<<<<

theorem hasRow_mvnI_to_mla :
    (∀ c sf rd rot imm8, (Instr.mvnI c sf rd rot imm8).HasRow) ∧
    (∀ c sf rd amount ty rm, (Instr.mvnR c sf rd amount ty rm).HasRow) ∧
    (∀ c sf rd rs ty rm, (Instr.mvnS c sf rd rs ty rm).HasRow) ∧
    (∀ c psr rd, (Instr.mrs c psr rd).HasRow) ∧
    (∀ c psr mask rm, (Instr.msrR c psr mask rm).HasRow) ∧
    (∀ c psr mask rot imm8, (Instr.msrI c psr mask rot imm8).HasRow) ∧
    (∀ c rm, (Instr.bx c rm).HasRow) ∧
    (∀ c sf rd rs rm, (Instr.mul c sf rd rs rm).HasRow) ∧
    (∀ c sf rd rn rs rm, (Instr.mla c sf rd rn rs rm).HasRow) := by
  refine ⟨fun _ _ _ _ _ => ⟨armRows[45], List.getElem_mem _, ?_, rfl, (show Instr.mvnI _ _ _ _ _ = _ from ?_)⟩,
    fun _ _ _ _ _ _ => ⟨armRows[46], List.getElem_mem _, ?_, rfl, (show Instr.mvnR _ _ _ _ _ _ = _ from ?_)⟩,
    fun _ _ _ _ _ _ => ⟨armRows[47], List.getElem_mem _, ?_, rfl, (show Instr.mvnS _ _ _ _ _ _ = _ from ?_)⟩,
    fun _ _ _ => ⟨armRows[48], List.getElem_mem _, ?_, rfl, (show Instr.mrs _ _ _ = _ from ?_)⟩,
    fun _ _ _ _ => ⟨armRows[49], List.getElem_mem _, ?_, rfl, (show Instr.msrR _ _ _ _ = _ from ?_)⟩,
    fun _ _ _ _ _ => ⟨armRows[50], List.getElem_mem _, ?_, rfl, (show Instr.msrI _ _ _ _ _ = _ from ?_)⟩,
    fun _ _ => ⟨armRows[51], List.getElem_mem _, ?_, rfl, (show Instr.bx _ _ = _ from ?_)⟩,
    fun _ _ _ _ _ => ⟨armRows[52], List.getElem_mem _, ?_, rfl, (show Instr.mul _ _ _ _ _ = _ from ?_)⟩,
    fun _ _ _ _ _ _ => ⟨armRows[53], List.getElem_mem _, ?_, rfl, (show Instr.mla _ _ _ _ _ _ = _ from ?_)⟩⟩
  all_goals first
    | (refine (masked_append _ _ _ _).2 ⟨?_, ?_⟩
       repeat' (first | rfl | exact BitVec.and_zero | refine (masked_append _ _ _ _).2 ⟨?_, ?_⟩))
    | simp (disch := decide) only [condAt, regAt, shiftAt, psrAt, lowAt, highAt, BitVec.extractLsb'_append_eq_of_add_le,
        BitVec.extractLsb'_append_eq_of_le, getLsbD_append_lo, getLsbD_append_hi, Nat.reduceSub, extract_whole,
        Cond.ofBits_toBits, ShiftType.ofBits_toBits, Psr.ofBit_toBits, regBits_toFin, lowRegBits_toFin, highBit_lowBits,
        BitVec.getLsbD_ofBool, decide_true, Bool.true_and]

theorem hasRow_umull_to_ldrhR :
    (∀ c sf rdHi rdLo rs rm, (Instr.umull c sf rdHi rdLo rs rm).HasRow) ∧
    (∀ c sf rdHi rdLo rs rm, (Instr.umlal c sf rdHi rdLo rs rm).HasRow) ∧
    (∀ c sf rdHi rdLo rs rm, (Instr.smull c sf rdHi rdLo rs rm).HasRow) ∧
    (∀ c sf rdHi rdLo rs rm, (Instr.smlal c sf rdHi rdLo rs rm).HasRow) ∧
    (∀ c rn rd rm, (Instr.swp c rn rd rm).HasRow) ∧
    (∀ c rn rd rm, (Instr.swpb c rn rd rm).HasRow) ∧
    (∀ c p u w rn rd rm, (Instr.strhR c p u w rn rd rm).HasRow) ∧
    (∀ c p u w rn rd immHi immLo, (Instr.strhI c p u w rn rd immHi immLo).HasRow) ∧
    (∀ c p u w rn rd rm, (Instr.ldrhR c p u w rn rd rm).HasRow) := by
  refine ⟨fun _ _ _ _ _ _ => ⟨armRows[54], List.getElem_mem _, ?_, rfl, (show Instr.umull _ _ _ _ _ _ = _ from ?_)⟩,
    fun _ _ _ _ _ _ => ⟨armRows[55], List.getElem_mem _, ?_, rfl, (show Instr.umlal _ _ _ _ _ _ = _ from ?_)⟩,
    fun _ _ _ _ _ _ => ⟨armRows[56], List.getElem_mem _, ?_, rfl, (show Instr.smull _ _ _ _ _ _ = _ from ?_)⟩,
    fun _ _ _ _ _ _ => ⟨armRows[57], List.getElem_mem _, ?_, rfl, (show Instr.smlal _ _ _ _ _ _ = _ from ?_)⟩,
    fun _ _ _ _ => ⟨armRows[58], List.getElem_mem _, ?_, rfl, (show Instr.swp _ _ _ _ = _ from ?_)⟩,
    fun _ _ _ _ => ⟨armRows[59], List.getElem_mem _, ?_, rfl, (show Instr.swpb _ _ _ _ = _ from ?_)⟩,
    fun _ _ _ _ _ _ _ => ⟨armRows[60], List.getElem_mem _, ?_, rfl, (show Instr.strhR _ _ _ _ _ _ _ = _ from ?_)⟩,
    fun _ _ _ _ _ _ _ _ => ⟨armRows[61], List.getElem_mem _, ?_, rfl, (show Instr.strhI _ _ _ _ _ _ _ _ = _ from ?_)⟩,
    fun _ _ _ _ _ _ _ => ⟨armRows[62], List.getElem_mem _, ?_, rfl, (show Instr.ldrhR _ _ _ _ _ _ _ = _ from ?_)⟩⟩
  all_goals first
    | (refine (masked_append _ _ _ _).2 ⟨?_, ?_⟩
       repeat' (first | rfl | exact BitVec.and_zero | refine (masked_append _ _ _ _).2 ⟨?_, ?_⟩))
    | simp (disch := decide) only [condAt, regAt, shiftAt, psrAt, lowAt, highAt, BitVec.extractLsb'_append_eq_of_add_le,
        BitVec.extractLsb'_append_eq_of_le, getLsbD_append_lo, getLsbD_append_hi, Nat.reduceSub, extract_whole,
        Cond.ofBits_toBits, ShiftType.ofBits_toBits, Psr.ofBit_toBits, regBits_toFin, lowRegBits_toFin, highBit_lowBits,
        BitVec.getLsbD_ofBool, decide_true, Bool.true_and]

theorem hasRow_ldrhI_to_ldrbR :
    (∀ c p u w rn rd immHi immLo, (Instr.ldrhI c p u w rn rd immHi immLo).HasRow) ∧
    (∀ c p u w rn rd rm, (Instr.ldrsbR c p u w rn rd rm).HasRow) ∧
    (∀ c p u w rn rd immHi immLo, (Instr.ldrsbI c p u w rn rd immHi immLo).HasRow) ∧
    (∀ c p u w rn rd rm, (Instr.ldrshR c p u w rn rd rm).HasRow) ∧
    (∀ c p u w rn rd immHi immLo, (Instr.ldrshI c p u w rn rd immHi immLo).HasRow) ∧
    (∀ c p u w rn rd imm12, (Instr.ldrI c p u w rn rd imm12).HasRow) ∧
    (∀ c p u w rn rd amount ty rm, (Instr.ldrR c p u w rn rd amount ty rm).HasRow) ∧
    (∀ c p u w rn rd imm12, (Instr.ldrbI c p u w rn rd imm12).HasRow) ∧
    (∀ c p u w rn rd amount ty rm, (Instr.ldrbR c p u w rn rd amount ty rm).HasRow) := by
  refine ⟨fun _ _ _ _ _ _ _ _ => ⟨armRows[63], List.getElem_mem _, ?_, rfl, (show Instr.ldrhI _ _ _ _ _ _ _ _ = _ from ?_)⟩,
    fun _ _ _ _ _ _ _ => ⟨armRows[64], List.getElem_mem _, ?_, rfl, (show Instr.ldrsbR _ _ _ _ _ _ _ = _ from ?_)⟩,
    fun _ _ _ _ _ _ _ _ => ⟨armRows[65], List.getElem_mem _, ?_, rfl, (show Instr.ldrsbI _ _ _ _ _ _ _ _ = _ from ?_)⟩,
    fun _ _ _ _ _ _ _ => ⟨armRows[66], List.getElem_mem _, ?_, rfl, (show Instr.ldrshR _ _ _ _ _ _ _ = _ from ?_)⟩,
    fun _ _ _ _ _ _ _ _ => ⟨armRows[67], List.getElem_mem _, ?_, rfl, (show Instr.ldrshI _ _ _ _ _ _ _ _ = _ from ?_)⟩,
    fun _ _ _ _ _ _ _ => ⟨armRows[68], List.getElem_mem _, ?_, rfl, (show Instr.ldrI _ _ _ _ _ _ _ = _ from ?_)⟩,
    fun _ _ _ _ _ _ _ _ _ => ⟨armRows[69], List.getElem_mem _, ?_, rfl, (show Instr.ldrR _ _ _ _ _ _ _ _ _ = _ from ?_)⟩,
    fun _ _ _ _ _ _ _ => ⟨armRows[70], List.getElem_mem _, ?_, rfl, (show Instr.ldrbI _ _ _ _ _ _ _ = _ from ?_)⟩,
    fun _ _ _ _ _ _ _ _ _ => ⟨armRows[71], List.getElem_mem _, ?_, rfl, (show Instr.ldrbR _ _ _ _ _ _ _ _ _ = _ from ?_)⟩⟩
  all_goals first
    | (refine (masked_append _ _ _ _).2 ⟨?_, ?_⟩
       repeat' (first | rfl | exact BitVec.and_zero | refine (masked_append _ _ _ _).2 ⟨?_, ?_⟩))
    | simp (disch := decide) only [condAt, regAt, shiftAt, psrAt, lowAt, highAt, BitVec.extractLsb'_append_eq_of_add_le,
        BitVec.extractLsb'_append_eq_of_le, getLsbD_append_lo, getLsbD_append_hi, Nat.reduceSub, extract_whole,
        Cond.ofBits_toBits, ShiftType.ofBits_toBits, Psr.ofBit_toBits, regBits_toFin, lowRegBits_toFin, highBit_lowBits,
        BitVec.getLsbD_ofBool, decide_true, Bool.true_and]

theorem hasRow_strI_to_bl :
    (∀ c p u w rn rd imm12, (Instr.strI c p u w rn rd imm12).HasRow) ∧
    (∀ c p u w rn rd amount ty rm, (Instr.strR c p u w rn rd amount ty rm).HasRow) ∧
    (∀ c p u w rn rd imm12, (Instr.strbI c p u w rn rd imm12).HasRow) ∧
    (∀ c p u w rn rd amount ty rm, (Instr.strbR c p u w rn rd amount ty rm).HasRow) ∧
    (∀ c hi lo, (Instr.undefined c hi lo).HasRow) ∧
    (∀ c p u hat w rn list, (Instr.ldm c p u hat w rn list).HasRow) ∧
    (∀ c p u hat w rn list, (Instr.stm c p u hat w rn list).HasRow) ∧
    (∀ c offset24, (Instr.b c offset24).HasRow) ∧
    (∀ c offset24, (Instr.bl c offset24).HasRow) := by
  refine ⟨fun _ _ _ _ _ _ _ => ⟨armRows[72], List.getElem_mem _, ?_, rfl, (show Instr.strI _ _ _ _ _ _ _ = _ from ?_)⟩,
    fun _ _ _ _ _ _ _ _ _ => ⟨armRows[73], List.getElem_mem _, ?_, rfl, (show Instr.strR _ _ _ _ _ _ _ _ _ = _ from ?_)⟩,
    fun _ _ _ _ _ _ _ => ⟨armRows[74], List.getElem_mem _, ?_, rfl, (show Instr.strbI _ _ _ _ _ _ _ = _ from ?_)⟩,
    fun _ _ _ _ _ _ _ _ _ => ⟨armRows[75], List.getElem_mem _, ?_, rfl, (show Instr.strbR _ _ _ _ _ _ _ _ _ = _ from ?_)⟩,
    fun _ _ _ => ⟨armRows[76], List.getElem_mem _, ?_, rfl, (show Instr.undefined _ _ _ = _ from ?_)⟩,
    fun _ _ _ _ _ _ _ => ⟨armRows[77], List.getElem_mem _, ?_, rfl, (show Instr.ldm _ _ _ _ _ _ _ = _ from ?_)⟩,
    fun _ _ _ _ _ _ _ => ⟨armRows[78], List.getElem_mem _, ?_, rfl, (show Instr.stm _ _ _ _ _ _ _ = _ from ?_)⟩,
    fun _ _ => ⟨armRows[79], List.getElem_mem _, ?_, rfl, (show Instr.b _ _ = _ from ?_)⟩,
    fun _ _ => ⟨armRows[80], List.getElem_mem _, ?_, rfl, (show Instr.bl _ _ = _ from ?_)⟩⟩
  all_goals first
    | (refine (masked_append _ _ _ _).2 ⟨?_, ?_⟩
       repeat' (first | rfl | exact BitVec.and_zero | refine (masked_append _ _ _ _).2 ⟨?_, ?_⟩))
    | simp (disch := decide) only [condAt, regAt, shiftAt, psrAt, lowAt, highAt, BitVec.extractLsb'_append_eq_of_add_le,
        BitVec.extractLsb'_append_eq_of_le, getLsbD_append_lo, getLsbD_append_hi, Nat.reduceSub, extract_whole,
        Cond.ofBits_toBits, ShiftType.ofBits_toBits, Psr.ofBit_toBits, regBits_toFin, lowRegBits_toFin, highBit_lowBits,
        BitVec.getLsbD_ofBool, decide_true, Bool.true_and]

theorem hasRow_ldc_to_swi :
    (∀ c p u n w rn crd cp offset8, (Instr.ldc c p u n w rn crd cp offset8).HasRow) ∧
    (∀ c p u n w rn crd cp offset8, (Instr.stc c p u n w rn crd cp offset8).HasRow) ∧
    (∀ c opc1 crn crd cp opc2 crm, (Instr.cdp c opc1 crn crd cp opc2 crm).HasRow) ∧
    (∀ c opc1 crn rd cp opc2 crm, (Instr.mrc c opc1 crn rd cp opc2 crm).HasRow) ∧
    (∀ c opc1 crn rd cp opc2 crm, (Instr.mcr c opc1 crn rd cp opc2 crm).HasRow) ∧
    (∀ c comment24, (Instr.swi c comment24).HasRow) := by
  refine ⟨fun _ _ _ _ _ _ _ _ _ => ⟨armRows[81], List.getElem_mem _, ?_, rfl, (show Instr.ldc _ _ _ _ _ _ _ _ _ = _ from ?_)⟩,
    fun _ _ _ _ _ _ _ _ _ => ⟨armRows[82], List.getElem_mem _, ?_, rfl, (show Instr.stc _ _ _ _ _ _ _ _ _ = _ from ?_)⟩,
    fun _ _ _ _ _ _ _ => ⟨armRows[83], List.getElem_mem _, ?_, rfl, (show Instr.cdp _ _ _ _ _ _ _ = _ from ?_)⟩,
    fun _ _ _ _ _ _ _ => ⟨armRows[84], List.getElem_mem _, ?_, rfl, (show Instr.mrc _ _ _ _ _ _ _ = _ from ?_)⟩,
    fun _ _ _ _ _ _ _ => ⟨armRows[85], List.getElem_mem _, ?_, rfl, (show Instr.mcr _ _ _ _ _ _ _ = _ from ?_)⟩,
    fun _ _ => ⟨armRows[86], List.getElem_mem _, ?_, rfl, (show Instr.swi _ _ = _ from ?_)⟩⟩
  all_goals first
    | (refine (masked_append _ _ _ _).2 ⟨?_, ?_⟩
       repeat' (first | rfl | exact BitVec.and_zero | refine (masked_append _ _ _ _).2 ⟨?_, ?_⟩))
    | simp (disch := decide) only [condAt, regAt, shiftAt, psrAt, lowAt, highAt, BitVec.extractLsb'_append_eq_of_add_le,
        BitVec.extractLsb'_append_eq_of_le, getLsbD_append_lo, getLsbD_append_hi, Nat.reduceSub, extract_whole,
        Cond.ofBits_toBits, ShiftType.ofBits_toBits, Psr.ofBit_toBits, regBits_toFin, lowRegBits_toFin, highBit_lowBits,
        BitVec.getLsbD_ofBool, decide_true, Bool.true_and]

>>>>

* **Your instructions**: Could you reproduce exactly the lines of the entries above, from the one with "(∀ c p u w rn rd rm, (Instr.ldrsbR" through the one with "(∀ c p u w rn rd amount ty rm, (Instr.ldrbR", and nothing else?

* **Task response**:
    (∀ c p u w rn rd rm, (Instr.ldrsbR c p u w rn rd rm).HasRow) ∧
    (∀ c p u w rn rd immHi immLo, (Instr.ldrsbI c p u w rn rd immHi immLo).HasRow) ∧
    (∀ c p u w rn rd rm, (Instr.ldrshR c p u w rn rd rm).HasRow) ∧
    (∀ c p u w rn rd immHi immLo, (Instr.ldrshI c p u w rn rd immHi immLo).HasRow) ∧
    (∀ c p u w rn rd imm12, (Instr.ldrI c p u w rn rd imm12).HasRow) ∧
    (∀ c p u w rn rd amount ty rm, (Instr.ldrR c p u w rn rd amount ty rm).HasRow) ∧
    (∀ c p u w rn rd imm12, (Instr.ldrbI c p u w rn rd imm12).HasRow) ∧
    (∀ c p u w rn rd amount ty rm, (Instr.ldrbR c p u w rn rd amount ty rm).HasRow) := by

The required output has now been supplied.